What Is an Atom? A Journey into the Microscopic World
From Dalton's solid sphere to Thomson's plum-pudding model, Bohr's quantized orbits, and Schrödinger's electron cloud, this article traces how our picture of the atom has been continually rewritten.
Authors: SHSBNU Chem Club
What Is an Atom?
A Guided Tour Through the Microscopic World
From Dalton's solid sphere, to Thomson's plum-pudding model, to Bohr's quantized orbits and Schrodinger's electron cloud, our picture of the atom has been rewritten again and again.
Each new model marked a deeper breakthrough in humanity's attempt to understand matter. This article follows some of those major turning points.
Part 1: John Dalton
John Dalton (1766-1844) was a British chemist and physicist. He is best known for proposing atomic theory, which transformed chemistry from the study of visible change into a science with microscopic explanation.

Dalton noticed that substances react in fixed proportions. For example, hydrogen and oxygen combine in a constant ratio when forming water. He concluded that matter must be made of tiny particles, each element having its own kind of atom and its own characteristic mass.
From these observations he proposed that:
- all matter is made of atoms
- atoms of the same element share the same properties and mass
- atoms are tiny, indivisible solid particles
- compounds form when atoms combine in fixed ratios

Part 2: J. J. Thomson
J. J. Thomson (1856-1940) was born near Manchester in England. Through experiments with cathode rays, he measured the charge-to-mass ratio of the particles in the beam and showed that atoms contain negatively charged components: electrons.

This led him to propose the plum-pudding model. In that picture, the atom is a positively charged sphere with electrons embedded inside it, like raisins in pudding. The model was not the final answer, but it was the first major step beyond Dalton's indivisible atom.
Part 3: Niels Bohr
Niels Bohr (1885-1962), the Danish theoretical physicist, proposed a new atomic model in 1913 based on Rutherford's nuclear atom.


Bohr introduced three important ideas:
- Electrons can move in certain stable orbits around the nucleus without radiating energy.
- Electron angular momentum is quantized.
- Electrons can jump between allowed orbits only by absorbing or emitting electromagnetic radiation of specific energies.


Bohr's model successfully explained the stability of the atom and the spectral lines of hydrogen. It also pushed quantum theory forward dramatically.
Part 4: Erwin Schrodinger
Erwin Schrodinger (1887-1961) was an Austrian physicist and Nobel Prize laureate. He helped build modern quantum mechanics.

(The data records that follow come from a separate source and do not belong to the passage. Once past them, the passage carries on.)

/-- The long press (41_button.md R150), in every latch state: on every held tick LPC counts, and on the tick that makes
the count PUSH_BUTTON_RESET `lpr` is 1 and LPC becomes 0; so a run of k held ticks from LPC = 0 raises `lpr` on exactly
the ticks PUSH_BUTTON_RESET, 2 x PUSH_BUTTON_RESET, ..., k / PUSH_BUTTON_RESET times; one released tick clears LPC and
raises nothing. -/
def Obligations.LongPressRepeatsEveryThreshold : Prop :=
  ∀ (c : Config) (b : Nat) (B : Button),
    (let r := bpoll c b (c.heldLevel.getLsbD b) B
     r.2.lpr = decide (c.pushButtonReset ≤ B.lpc + 1) ∧
     r.1.lpc = if c.pushButtonReset ≤ B.lpc + 1 then 0 else B.lpc + 1) ∧
    ((bpoll c b (!c.heldLevel.getLsbD b) B).1.lpc = 0 ∧ (bpoll c b (!c.heldLevel.getLsbD b) B).2.lpr = false) ∧
    ∀ k, 1 ≤ c.pushButtonReset → B.lpc = 0 →
    (∀ n p, (pollResults c b (List.replicate k (c.heldLevel.getLsbD b)) B)[n]? = some p →
      (p.lpr = true ↔ c.pushButtonReset ∣ n + 1)) ∧
    (pollResults c b (List.replicate k (c.heldLevel.getLsbD b)) B).countP (fun p => p.lpr) = k / c.pushButtonReset

/-- After a held tick PUSHED clears on exactly the PBRELAX-th consecutive released tick (41_button.md R149). -/
def Obligations.PushedClearsAfterPbrelaxReleases : Prop :=
  ∀ (c : Config) (b k : Nat) (B : Button), 1 ≤ c.pbRelax → B.pushed = true → B.rlx = c.pbRelax →
    ((pollTracker c b (List.replicate k (!c.heldLevel.getLsbD b)) B).pushed = true ↔ k < c.pbRelax)

/-- A disabled button never fires a press, whatever its pin does; only a press or BEN changes EN (41_button.md R147,
R154 (c)). -/
def Obligations.DisabledButtonNeverPresses : Prop :=
  ∀ (c : Config) (b : Nat) (raws : List Bool) (B : Button), B.en = false →
    (∀ p ∈ pollResults c b raws B, p.pressed = false) ∧ (pollTracker c b raws B).en = false ∧
    (B.pushed = false → (pollTracker c b raws B).pushed = false)

/-- A press needs EN = 1 and PUSHED = 0, sets PUSHED and clears EN; PUSHED rises on no other tick (41_button.md R147,
10_state.md R25, R26). -/
def Obligations.PressOnlyWhenArmed : Prop :=
  ∀ (c : Config) (b : Nat) (raw : Bool) (B : Button),
    let r := bpoll c b raw B
    (r.2.pressed = true → B.en = true ∧ B.pushed = false ∧ r.1.pushed = true ∧ r.1.en = false) ∧
    (B.pushed = false → r.1.pushed = true → r.2.pressed = true)

/-- BEN (41_button.md R152) completes in every idle state: EN of button b becomes 1 and nothing else of the block changes;
with b at or above NB nothing changes. Its code is 0x1 and b is bits 35:32. -/
def Obligations.BenSetsTheLatchOnly : Prop :=
  (∀ (a : BitVec 12) (d : Word32), decode .host (cmdWord 0x1 a d) = .ok (.ben (a.setWidth 4))) ∧
  ∀ (s : State) (b : BitVec 4), s.mode = .idle →
    ∃ t, exec (.ben b) s = .next t ∧ t = { s with btn := t.btn, res := none } ∧
      ∀ j, t.btn[j]? = if j = b.toNat ∧ j < s.cfg.nb then (s.btn[j]?).map (fun B => { B with en := true }) else s.btn[j]?

/-- BDIS (41_button.md R153) completes in every idle state: EN of button b becomes 0 and nothing else of the block
changes; with b at or above NB nothing changes. Its code is 0x2 and b is bits 35:32. -/
def Obligations.BdisClearsTheLatchOnly : Prop :=
  (∀ (a : BitVec 12) (d : Word32), decode .host (cmdWord 0x2 a d) = .ok (.bdis (a.setWidth 4))) ∧
  ∀ (s : State) (b : BitVec 4), s.mode = .idle →
    ∃ t, exec (.bdis b) s = .next t ∧ t = { s with btn := t.btn, res := none } ∧
      ∀ j, t.btn[j]? = if j = b.toNat ∧ j < s.cfg.nb then (s.btn[j]?).map (fun B => { B with en := false }) else s.btn[j]?

/-! ## The event flags -/

/-- FRD (42_event_flags.md R174) completes in every idle state: it returns the register, bits at and above 2 + 2 x NB
reading 0, and changes nothing. Its code is 0x3. -/
def Obligations.FrdReturnsTheFlags : Prop :=
  (∀ (a : BitVec 12) (d : Word32), decode .host (cmdWord 0x3 a d) = .ok .frd) ∧
  ∀ s : State, s.mode = .idle →
    ∃ v, exec .frd s = .next { s with res := some v } ∧
      ∀ n, v.getLsbD n = (s.evflags.getLsbD n && decide (n < 2 + 2 * s.cfg.nb))

/-- FCLR (42_event_flags.md R175) completes in every idle state: a flag of the register is 1 after it exactly when it was
1 and its mask bit is 0; nothing else changes. Its code is 0x4. -/
def Obligations.FclrClearsTheMaskedFlags : Prop :=
  (∀ (a : BitVec 12) (d : Word32), decode .host (cmdWord 0x4 a d) = .ok (.fclr d)) ∧
  ∀ (s : State) (mask : Word32), s.mode = .idle →
    ∃ v, exec (.fclr mask) s = .next { s with evflags := v, res := none } ∧
      ∀ n, v.getLsbD n = (s.evflags.getLsbD n && !(mask.getLsbD n && decide (n < 2 + 2 * s.cfg.nb)))

/-- FXCHG (42_event_flags.md R176) completes in every idle state: it returns the flags as FRD would and clears them as
FCLR would, in one step, so every flag it clears it also returned. Its code is 0x5. -/
def Obligations.FxchgReadsAndClearsAtOnce : Prop :=
  (∀ (a : BitVec 12) (d : Word32), decode .host (cmdWord 0x5 a d) = .ok (.fxchg d)) ∧
  ∀ (s : State) (mask : Word32), s.mode = .idle →
    ∃ v r, exec (.fxchg mask) s = .next { s with evflags := v, res := some r } ∧
      (∀ n, v.getLsbD n = (s.evflags.getLsbD n && !(mask.getLsbD n && decide (n < 2 + 2 * s.cfg.nb)))) ∧
      (∀ n, r.getLsbD n = (s.evflags.getLsbD n && decide (n < 2 + 2 * s.cfg.nb))) ∧
      (∀ n, s.evflags.getLsbD n = true → v.getLsbD n = false → r.getLsbD n = true)

/-! ## The line-code tables -/

/-- BLKUP (43_baudot_rtty.md R196) completes in every idle state of an admissible configuration and changes nothing: the
result is the index of the first entry that holds the character, where one of the entries 0 to 31 does, and 0 where none
does. Its code is 0x6, sel is bit 40, the character is bits 39:32. -/
def Obligations.BlkupFindsTheFirstMatch : Prop :=
  (∀ (a : BitVec 12) (d : Word32),
    decode .host (cmdWord 0x6 a d) = .ok (.blkup (if a.getLsbD 8 then .figures else .letters) (a.setWidth 8))) ∧
  ∀ (s : State) (sel : Shift) (ch : Byte), s.mode = .idle → s.cfg.valid = true →
    let table := match sel with
      | .letters => s.cfg.baudotLtrs
      | .figures => s.cfg.baudotFigs
    ∃ k : Nat, k ≤ 31 ∧ exec (.blkup sel ch) s = .next { s with res := some (BitVec.ofNat 32 k) } ∧
      ((table[k]? = some ch ∧ ∀ j < k, table[j]? ≠ some ch) ∨ (k = 0 ∧ ∀ j ≤ 32, table[j]? ≠ some ch))

/-- BREV (43_baudot_rtty.md R197) completes in every idle state of an admissible configuration and changes nothing: the
result is the entry at the code, so 0 at the sentinel entries. Its code is 0x7, sel is bit 40, the code is bits 36:32. -/
def Obligations.BrevReadsTheEntry : Prop :=
  (∀ (a : BitVec 12) (d : Word32),
    decode .host (cmdWord 0x7 a d) = .ok (.brev (if a.getLsbD 8 then .figures else .letters) (a.setWidth 5))) ∧
  ∀ (s : State) (sel : Shift) (code : BitVec 5), s.mode = .idle → s.cfg.valid = true →
    let table := match sel with
      | .letters => s.cfg.baudotLtrs
      | .figures => s.cfg.baudotFigs
    ∃ ch : Byte, table[code.toNat]? = some ch ∧
      exec (.brev sel code) s = .next { s with res := some (ch.setWidth 32) } ∧
      (code = 0 ∨ code = s.cfg.ltrsCode ∨ code = s.cfg.figsCode → ch = 0)

/-- The Baudot round trip, for every admissible pair of tables, which 43_baudot_rtty.md R198 derives: a non-zero byte of a
table comes back from its code, and a code with a non-zero entry comes back from its byte. -/
def Obligations.BaudotRoundTrip : Prop :=
  ∀ (c : Config) (sel : Shift), c.valid = true →
    (∀ ch : Byte, ch ≠ 0 → ch ∈ c.baudot sel → readBaudot c sel (blookup c sel ch).toNat = ch) ∧
    (∀ k : BitVec 5, readBaudot c sel k.toNat ≠ 0 → blookup c sel (readBaudot c sel k.toNat) = k)

/-- VLKUP (44_varicode_psk31.md R236) completes in every idle state of an admissible configuration and changes nothing: the
result is the stored word of a character below 0x80, and 0 for every other, which no entry is. Its code is 0x9, the
character is bits 39:32. -/
def Obligations.VlkupReadsTheWord : Prop :=
  (∀ (a : BitVec 12) (d : Word32), decode .host (cmdWord 0x9 a d) = .ok (.vlkup (a.setWidth 8))) ∧
  ∀ (s : State) (ch : Byte), s.mode = .idle → s.cfg.valid = true →
    (0x80 ≤ ch.toNat → exec (.vlkup ch) s = .next { s with res := some 0 }) ∧
    (ch.toNat < 0x80 → ∃ w : VWord, s.cfg.varicode[ch.toNat]? = some w ∧ w ≠ 0 ∧
      exec (.vlkup ch) s = .next { s with res := some (w.setWidth 32) })

/-- VREV (44_varicode_psk31.md R237) completes in every idle state of an admissible configuration and changes nothing: the
result is the one character whose stored word it is, and 0xFF where none is. Its code is 0xA, the word is bits 15:0. -/
def Obligations.VrevFindsTheCharacter : Prop :=
  (∀ (a : BitVec 12) (d : Word32), decode .host (cmdWord 0xA a d) = .ok (.vrev (d.setWidth 16))) ∧
  ∀ (s : State) (w : VWord), s.mode = .idle → s.cfg.valid = true →
    (∀ ch < 128, s.cfg.varicode[ch]? = some w → exec (.vrev w) s = .next { s with res := some (BitVec.ofNat 32 ch) }) ∧
    ((∀ ch < 128, s.cfg.varicode[ch]? ≠ some w) → exec (.vrev w) s = .next { s with res := some 0xFF })

/-- The Varicode round trip, for every admissible table, which 44_varicode_psk31.md R238 derives. -/
def Obligations.VaricodeRoundTrip : Prop :=
  ∀ (c : Config) (ch : Byte), c.valid = true → ch.toNat ≤ 127 → vreverse c (vlookup c ch) = ch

Schrodinger's equation became one of the foundational laws of quantum mechanics, playing a role similar to Newton's laws in classical mechanics. He also proposed the famous Schrodinger's cat thought experiment to challenge how quantum ideas are interpreted at the macroscopic scale.

In the quantum picture, electrons are no longer tiny planets circling the nucleus along simple tracks. Instead, they are described by probability distributions, often visualized as electron clouds. Together with the uncertainty principle, this changed our picture of the atom from a mechanical orbit system into a probabilistic quantum object.